The Erith and Thamesmead case has involved the destruction of ballot papers. Whilst this abuse has never been proved before in selections it has often been rumoured.
The greatest unfairness of all has been the differential distribution of lists of Party members to aspiring candidates. During the 1990s no hopeful was supposed to have full lists of members because of data protection laws. In practice anyone who was an officer of the Constituency Party or a friend of theirs could obtain a list- as could candidates being favoured by the Party leadership. During the Bolton North East selection (1996) a member of Party staff, referring to the list distribution system, said to the author that there was no way that the selection could be absolutely fair. During the same period a Blairite MP advised the writer that she was obviously being blocked so why continue to seek a candidature? After 2000 lists were distributed to all applicants but only at the eleventh hour before the hustings and when many postal votes had already been cast. This was the upshot of complaints about certain candidates having lists, which were denied to the rest, during London Mayoral selections.
Later lists became more widely available but still only to leadership favoured candidates and sometimes to those being promoted by trades unions. Ann Black, a Centre-Left Grass Roots Alliance supported member of Labour’s National Executive (NEC), has called for all hopefuls to be given a list early in each selection process. So far her recommendation has not been agreed by the NEC. The importance of having this list is that it enables candidates to contact Party members and seek their support directly. When so many votes are cast without a direct interview of candidates the facility for them to contact the selectorate in other ways is vital.
The Labour Party was founded, among other reasons, to help working people to get into Parliament. As the Erith and Thamesmead case shows money now talks. Favoured candidates with plenty of cash can buy, and distribute, expensive publicity and use costly PR agencies to canvass for them. Most people cannot afford such luxuries. This situation is highly questionable in a party whose MPs should mirror the general population. This problem was lamented by Meg Russell in her interesting book Building New Labour (2005).
The final coup de grace, which eliminates candidates who are not cronies of the Party leadership, is the taking over of the whole process by the NEC Organisation Committee or, as at Erith and Thamesmead, by the Regional Labour Party. Since the Greenwich by-election debacle in the late 1980s the NEC Organisation Committee has drawn up the shortlist for by election candidates. This process is supposed to check on candidate competence but, as the partner of a cabinet minister once confided in me, this is also used to exclude all to the left of the Party leadership. At the last Rotherham candidate selection the writer was told (correctly) by the late Hedley Salt who would be on the NEC shortlist- before we had even been interviewed! Increasingly the running of other selections has been taken over by the hierarchy -particularly as General elections approach. The result is that the Parliamentary Labour Party is stuffed with apparatchiks and cronies –but there are a minority of able and honourable exceptions.

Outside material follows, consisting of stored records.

/-- A COLLECTING report reads its peers' closing parts at each examined refresh and is COMPLETE at the fourth, once none is OUTSTANDING,
or when UP is left; the not-UP second timer runs from there until UP is entered.
(The skip mark is the model's: log 28.) -/
def Obligations.CollectingReportsAreExaminedAndCompleted : Prop :=
  (∀ s : State,
    let skip := s.dev.sru.skipRefresh
    let base := { s.dev.take .sruFloorRefresh with sru := { s.dev.sru with skipRefresh := false } }
    (s.dev.lpc.state ≠ .up ∨ skip = true ∨ s.dev.sru.ring = [] → exec .sruFloorRefresh s = .next { s with dev := base }) ∧
    (∀ old r, s.dev.lpc.state = .up → skip = false → s.dev.sru.ring = old ++ [r] →
      (r.complete = true → exec .sruFloorRefresh s = .next { s with dev := base }) ∧
      (r.complete = false →
        let floor := r.floor.map fun e =>
          match e.mark, s.dev.lpc.floor[e.station].image with
          | .outstanding, some g =>
            if g.closing.shift = r.shift then
              { e with
                mark := .collected, heat := g.closing.heat, firing := g.closing.firing
                strokes := g.closing.strokes, trips := g.closing.trips }
            else if r.shift.toNat < g.closing.shift.toNat then { e with mark := .absent }
            else e
          | _, _ => e
        let done := 4 ≤ s.dev.sru.arrivals + 1 ∨ ∀ e ∈ floor, e.mark ≠ .outstanding
        (¬ done → exec .sruFloorRefresh s = .next { s with dev := { base with
          sru := { base.sru with
            ring := old ++ [{ r with floor := floor }], arrivals := s.dev.sru.arrivals + 1 } } }) ∧
        (done → exec .sruFloorRefresh s = .next { s with dev := { base with
          sru := { base.sru with
            ring := old ++ [{ r with
              complete := true
              floor := floor.map fun e => if e.mark = .outstanding then { e with mark := .absent } else e }]
            arrivals := s.dev.sru.arrivals + 1 }
          ppt := { s.dev.ppt with events := s.dev.ppt.events ||| 2 } } })))) ∧
  (∀ s : State,
    let base := { s.dev.take .sruLeftUp with sru := { s.dev.sru with notUp := some (s.dev.now + 1000000) } }
    ((∀ r, s.dev.sru.ring.getLast? = some r → r.complete = true) → exec .sruLeftUp s = .next { s with dev := base }) ∧
    (∀ old r, s.dev.sru.ring = old ++ [r] → r.complete = false →
      exec .sruLeftUp s = .next { s with dev := { base with
        sru := { base.sru with
          ring := old ++ [{ r with
            complete := true
            floor := r.floor.map fun e => if e.mark = .outstanding then { e with mark := .absent } else e }] }
        ppt := { s.dev.ppt with events := s.dev.ppt.events ||| 2 } } })) ∧
  (∀ s : State, exec .sruEnteredUp s = .next { s with dev := { s.dev.take .sruEnteredUp with
    sru := { s.dev.sru with notUp := none } } })


/-! ## Panel port -/

/-- Select fixes what goes out, and what is clocked past it is 0; the release clears what was sent and takes the request, notes it
BUSY or CHECK ERROR, or answers an unknown kind, or a body of another length than its kind has, BAD FIELD; a short one changes
nothing else; the kind code and the body of each request are those of the tables; the owner's answer fills the holder and empties
the slot.
(BUSY comes before an unknown kind, and a record of kind 0 with a body is of an unknown kind: log 31. As many bytes go out as come
in: log 52.) -/
def Obligations.TransactionsSendAndTakeWholeRecords : Prop :=
  (∀ (kind : Byte) (body : List Byte) (c : Instr), requestOf kind body = some c ↔ RequestSpelled kind body c) ∧
  ∀ s : State,
    let p := s.dev.ppt
    (let after := fun (source : OutSource) (bytes : List Byte) =>
      p.outgoing = none → exec .selectAssert s = .next { s with dev := { s.dev.take .selectAssert with
        ppt := { p with outgoing := some { source := source, bytes := bytes } } } }
     let record := fun (tag : Byte) (code : RespCode) (reason : Byte) (body : List Byte) =>
      let n := BitVec.ofNat 16 body.length
      withCheck ([1, tag, code.code, reason, (n >>> 8).setWidth 8, n.setWidth 8] ++ body)
     (∀ n, p.note = some n → after .note (record n.tag n.code 0 [])) ∧
     (∀ r, p.note = none → p.holder = some r → after .held (record r.tag r.code r.reason r.body)) ∧
     (∀ t c, p.note = none → p.holder = none → p.slot = some (t, c) → after .pendingReply (record t .pending 0 [])) ∧
     (p.note = none → p.holder = none → p.slot = none → after .noneReply (withCheck [0, 0, 0, 0, 0, 0]))) ∧
    (∀ tag c code reason body, p.slot = some (tag, c) → s.dev.answer code reason body = { s.dev with
      ppt := { p with holder := some { tag := tag, code := code, reason := reason, body := body }, slot := none } }) ∧
    (∀ (bytes : List Byte) (o : Outgoing), p.outgoing = some o →
      let cmd : Instr := .selectRelease bytes
      let after := fun (q : Ppt) => exec cmd s = .next { s with dev := { s.dev.take cmd with ppt := q } }
      let idle := { p with outgoing := none, clockedOut := (o.bytes ++ List.replicate bytes.length 0).take bytes.length }
      let sent := { idle with
        note := if o.source = .note then none else p.note
        holder := if o.source = .held then none else p.holder }
      (bytes.length < 4 → after idle) ∧
      (∀ kind tag n1 n0 rest, bytes = kind :: tag :: n1 :: n0 :: rest →
        let n := n1.toNat * 256 + n0.toNat
        (240 < n → after { sent with note := some { code := .checkError, tag := tag } }) ∧
        (n ≤ 240 → rest.length < n + 2 → after idle) ∧
        (n ≤ 240 → n + 2 ≤ rest.length →
          withCheck (kind :: tag :: n1 :: n0 :: rest.take n) ≠ kind :: tag :: n1 :: n0 :: rest.take (n + 2) →
          after { sent with note := some { code := .checkError, tag := tag } })) ∧
      (∀ kind tag body extra, body.length ≤ 240 →
        let n := BitVec.ofNat 16 body.length
        bytes = withCheck ([kind, tag, (n >>> 8).setWidth 8, n.setWidth 8] ++ body) ++ extra →
        let busy := sent.slot ≠ none ∨ sent.holder ≠ none
        (kind = 0 → body = [] → after sent) ∧
        (¬ (kind = 0 ∧ body = []) → busy → after { sent with note := some { code := .busy, tag := tag } }) ∧
        (¬ (kind = 0 ∧ body = []) → ¬ busy → (∀ c, ¬ RequestSpelled kind body c) →
          after { sent with holder := some { tag := tag, code := .badField, reason := 0, body := [] } }) ∧
        (∀ c, ¬ busy → RequestSpelled kind body c →
          exec cmd s = .next { s with dev := { s.dev.take cmd with
            ppt := { sent with slot := some (tag, c) }
            signals := s.dev.signals.erase cmd ++ [c] } })))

Parliamentary selection procedures must now be cleaned up and developed into a system that is transparent and fair if the Labour Party is to retain any credibility for its MPs and to achieve real democracy for its grass roots members.
Gaye Johnston is Chair of the Campaign for Labour Party Democracy and Vice Chair of Save the Labour Party. She was parliamentary candidate in the Tory marginal seats of Langbaurgh (Cleveland) in 1983 and Swindon in 1987. She is standing for the Labour Party Conference Arrangements Committee in 2009.